I know of a yak breeder in Fort Worth TX. They do ok, but yaks are very much a cooler climate animal. The upside to this is, you can get a cross that will tolerate the heat better and will have the same meat quality as a full blood yak.

We have our bull in with our cows year round and normally expect calving around July or August depending on how long the year before's warm weather lasted. 
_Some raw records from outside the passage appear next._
-- ==== Sys2Proof/Tests/Slice0.lean ====
section
/-!
SUPPORT. Tests. Expected values are the spec's own (95_test_vectors.md T1 to T9, P1 to P5, and the examples of the rules);
each test's comment names its source. The second half shows, for every statement that has hypotheses, a state and operands
that meet them together, at the boundary values of each clause.
-/

namespace Sys2Proof.Tests

open Sys2Proof Sys2Proof.Machine

/-! ## Helpers -/

/-- The next state, if there is one. -/
def nextOf (o : Host.Outcome State Fault Refusal) : Option State :=
  match o with
  | .next t => some t
  | .fault _ => none
  | .refused _ => none

/-- "abc". -/
def abc : List Byte := [0x61, 0x62, 0x63]

/-- The padded block of "abc" (T2). -/
def abcBlock : List Byte := abc ++ [0x80] ++ List.replicate 123 0x00 ++ [0x18]

/-- The reset state with n bytes 0x61 in BUF. -/
def holding (n : Nat) : State :=
  { State.reset with buf := List.replicate n 0x61, len := BitVec.ofNat 128 n, phase := .accum }

/-- The reset state with bytes waiting in RXQ. -/
def receiving (q : List Byte) : State :=
  { State.reset with rxq := q }

/-- A state that has taken a decode fault and has two response bytes pending. -/
def faulted : State :=
  { holding 3 with fault := true, fcause := 2, rspOut := [0x00, 0x02] }

/-! ## Well-formedness -/

/-- The check on a payload of n equal bytes. -/
theorem wf_replicate (n : Nat) (b : Byte) : (Instr.update (List.replicate n b)).wf = decide (n ≤ 65535) :=
  congrArg (fun k => decide (k ≤ 65535)) List.length_replicate

/-- R65, R70: 65535 payload bytes are the most. -/
theorem test_wf_payload_too_long : (Instr.update (List.replicate 65536 0x00)).wf = false :=
  wf_replicate 65536 0x00

theorem test_wf_longest_payload : (Instr.update (List.replicate 65535 0x00)).wf = true :=
  wf_replicate 65535 0x00

/-! ## Decoding: bytes written out from R61 to R63, classes of T9 -/

theorem test_decode_init : decode [0x01, 0x00, 0x00, 0x00] = .packet .init [] := by decide

theorem test_decode_update :
    decode [0x02, 0x00, 0x00, 0x03, 0x61, 0x62, 0x63, 0x03] = .packet (.update abc) [0x03] := by decide

theorem test_decode_finalize : decode [0x03, 0x00, 0x00, 0x00, 0x01] = .packet .finalize [0x01] := by decide

/-- T9: illegal opcodes, the one with RSV not 0 among them. -/
theorem test_decode_illegal_opcode :
    decode [0x00, 0x00, 0x00, 0x00] = .illegal .illegalOpcode [] ∧
    decode [0x04, 0x00, 0x00, 0x00] = .illegal .illegalOpcode [] ∧
    decode [0xff, 0xff, 0xff, 0xff] = .illegal .illegalOpcode [] ∧
    decode [0x80, 0x01, 0x00, 0x00] = .illegal .illegalOpcode [] := by decide

/-- T9: reserved fields that are not 0. -/
theorem test_decode_reserved :
    decode [0x01, 0x01, 0x00, 0x00] = .illegal .reservedNonzero [] ∧
    decode [0x02, 0x01, 0x00, 0x00] = .illegal .reservedNonzero [] ∧
    decode [0x01, 0x00, 0x00, 0x01] = .illegal .reservedNonzero [] ∧
    decode [0x03, 0x00, 0x00, 0x01] = .illegal .reservedNonzero [] ∧
    decode [0x03, 0x00, 0x01, 0x00] = .illegal .reservedNonzero [] := by decide

/-- T9 and its last line: incomplete packets. -/
theorem test_decode_wait :
    decode [0x02, 0x00, 0x00] = .wait ∧ decode [0x02, 0x00, 0x00, 0x03, 0x61, 0x62] = .wait ∧
    decode [0x02, 0x00, 0xff, 0xff, 0x00] = .wait := by decide

/-- R72: the header of an UPDATE of 300 bytes is 02 00 01 2C. -/
theorem test_encode_update_300 :
    (encode (.update (List.replicate 300 0x00))).take 4 = [0x02, 0x00, 0x01, 0x2c] := by decide +kernel

/-- The rows of spec/opcode_table.json as words; an UPDATE word with the payload "abc". -/
theorem test_decodeTableWord :
    decodeTableWord 32 0x01000000 = some .init ∧ decodeTableWord 32 0x02000000 = some (.update []) ∧
    decodeTableWord 56 0x63626102000003 = some (.update abc) ∧ decodeTableWord 32 0x03000000 = some .finalize ∧
    decodeTableWord 32 0x04000000 = none := by decide

/-! ## The CORE -/

/-- T3, the row of 8000000000000000. -/
theorem test_word_functions_top_bit :
    rotr 0x8000000000000000 1 = 0x4000000000000000 ∧ rotr 0x8000000000000000 8 = 0x0080000000000000 ∧
    shr 0x8000000000000000 7 = 0x0100000000000000 ∧ smallSigma0 0x8000000000000000 = 0x4180000000000000 ∧
    smallSigma1 0x8000000000000000 = 0x0200100000000004 ∧ bigSigma0 0x8000000000000000 = 0x0000000821000000 ∧
    bigSigma1 0x8000000000000000 = 0x0002200000400000 := by decide

/-- T3, the row of 6162638000000000. -/
theorem test_word_functions_abc :
    smallSigma0 0x6162638000000000 = 0x3012976480000000 ∧ smallSigma1 0x6162638000000000 = 0x0a9699a24c700003 ∧
    bigSigma0 0x6162638000000000 = 0x000000060ebc6427 ∧ bigSigma1 0x6162638000000000 = 0xc0019dd116d0b131 := by
  decide

/-- T3, the last two rows of the table of Ch and Maj. -/
theorem test_ch_maj :
    ch 0x67332667ffc00b31 0x8eb44a8768581511 0xdb0c2e0d64f98fa7 = 0x9e3c0a0f68798597 ∧
    maj 0x67332667ffc00b31 0x8eb44a8768581511 0xdb0c2e0d64f98fa7 = 0xcf342e076cd80f31 ∧
    ch 0xcbbb9d5dc1059ed8 0x629a292a367cd507 0x9159015a3070dd17 = 0x52da090a3074d507 ∧
    maj 0xcbbb9d5dc1059ed8 0x629a292a367cd507 0x9159015a3070dd17 = 0xc39b095a3074dd17 := by decide

/-- R27: the ROM has 80 words; the first, the first of the row at 40, and the last. -/
theorem test_kRom :
    kRom.length = 80 ∧ kAt 0 = 0x428a2f98d728ae22 ∧ kAt 40 = 0xa2bfe8a14cf10364 ∧ kAt 79 = 0x6c44198c4a475817 := by
  decide

/-- R90 and R91, the example of "abc" (T2). -/
theorem test_schedule_abc :
    let x := schedule (parseBlock abcBlock Scratch.reset)
    readW x 0 = 0x6162638000000000 ∧ readW x 15 = 0x18 ∧ readW x 16 = 0x6162638000000000 ∧
    readW x 17 = 0x00030000000000c0 ∧ readW x 18 = 0x0a9699a24c700003 ∧ readW x 79 = 0x92aeeed1a7bcf7d2 := by
  decide +kernel

/-- R93, the example of round 0 of "abc". -/
theorem test_round_zero :
    let x := coreRound 0 (loadVars iv (parseBlock abcBlock Scratch.reset))
    x.t1 = 0xa7d40a4bc7521cc0 ∧ x.t2 = 0x9f358a61693522c8 ∧
    x.a = 0x470994ad30873f88 ∧ x.b = 0xcbbb9d5dc1059ed8 ∧ x.c = 0x629a292a367cd507 ∧ x.d = 0x9159015a3070dd17 ∧
    x.e = 0xbd03f724be6075f9 ∧ x.f = 0x67332667ffc00b31 ∧ x.g = 0x8eb44a8768581511 ∧ x.h = 0xdb0c2e0d64f98fa7 := by
  decide +kernel

/-! ## The commands -/

/-- R101, the example: INIT after UPDATE "abc". -/
theorem test_init_in_the_middle :
    nextOf (exec .init { State.reset with buf := abc, len := 3, phase := .accum, rspOut := [0x00] }) =
      some { State.reset with rspOut := [0x00, 0x00] } := by decide +kernel

/-- R102, the example: UPDATE "abc" in the Fresh state. -/
theorem test_update_abc :
    nextOf (exec (.update abc) State.reset) =
      some { State.reset with buf := abc, len := 3, phase := .accum, rspOut := [0x00] } := by decide +kernel

/-- T4: the byte that fills BUF compresses it: UPDATE of the 128th byte 61. -/
theorem test_update_fills_block :
    (nextOf (exec (.update [0x61]) (holding 127))).map (fun t => (t.H, t.buf)) =
      some (#v[0x91041f93c7c2e25c, 0x37d9fabfbb830723, 0x17339410cb8bbb2f, 0xa170bb5bb5276a67,
        0xd6357de121728231, 0xbe53cdefe6337828, 0xab890c97626558c4, 0x50efa72bdd496605], []) := by decide +kernel

/-- R108, the example (T2): FINALIZE after UPDATE "abc" answers 00 and the digest, and the context is Fresh. -/
theorem test_finalize_abc :
    (nextOf (exec .finalize { State.reset with buf := abc, len := 3, phase := .accum })).map
        (fun t => (t.rspOut, t.H, t.buf, t.len, t.phase)) =
      some (([0x00, 0xcb, 0x00, 0x75, 0x3f, 0x45, 0xa3, 0x5e, 0x8b, 0xb5, 0xa0, 0x3d, 0x69, 0x9a, 0xc6, 0x50, 0x07] ++
        [0x27, 0x2c, 0x32, 0xab, 0x0e, 0xde, 0xd1, 0x63, 0x1a, 0x8b, 0x60, 0x5a, 0x43, 0xff, 0x5b, 0xed] ++
        [0x80, 0x86, 0x07, 0x2b, 0xa1, 0xe7, 0xcc, 0x23, 0x58, 0xba, 0xec, 0xa1, 0x34, 0xc8, 0x25, 0xa7],
        iv, [], 0, Phase.fresh) : List Byte × Hash × List Byte × U128 × Phase) := by decide +kernel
You can use yaks as a draft animal. They make great teams. Unsure how they would do with the calf next to them when pulling. Yaks are very protective of their young. Some will allow you near them and others will not. I saw once a picture of Tibetan yaks packing with their young next to them, but again I don't have much experience in that area.


----------



## chickenista (Mar 24, 2007)

I have worked with yaks in my past and I love them! I would love to have them.. but you should see DH's face everytime I mention them.
They are smart and calm and personable. They come arunning when they see you and are content just to be near you out in the field.
If anyone has the room.... I would be jealous.
But, and I am not a softy, I would have a hard time butchering such gentle beasts.
Which is odd because I can do rabbits with no problem.


----------



## delyaks (Oct 8, 2008)

I have the cuties picture of our babies eating out of a wheel barrel of the grass clippings. Every time we mow the yawn, here they come a running.
A lot of people mention to me that they just couldn't butcher those beautiful animals. I just don't feel that way. I might with this new baby I am bottle feeding right now. Most of the time, I think about the meat or what a gorgeous throw that would make. LOL I know I know, most would think of how insensitive I am, but hey, what can I say. I love the meat and I hate the cold weather here.


----------



## sengdroma (Apr 22, 2008)

We are life members of the IYAK. We love Yak. Royals being my fav and Imperials my husband. We are in Canada and they do great here.


----------



## delyaks (Oct 8, 2008)

We are also life time members of Iyak. Our focus is Goldens. The last couple of years we have been breeding for Golden Royals.


----------